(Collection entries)
-- ==== Sys2Proof/Machine/Dispatch.lean ====
section
/-!
DEFINITION. Dispatch: one arm for each constructor of Instr, each a call of its meaning.
-/
namespace Sys2Proof.Machine
open Sys2Proof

- PROMPT:
Return the whole of the data, character for character.

- SOLUTION TO THIS EXERCISE:
-- ==== Sys2Proof/Machine/Dispatch.lean ====
section
/-!
DEFINITION. Dispatch: one arm for each constructor of Instr, each a call of its meaning.
-/
namespace Sys2Proof.Machine
open Sys2Proof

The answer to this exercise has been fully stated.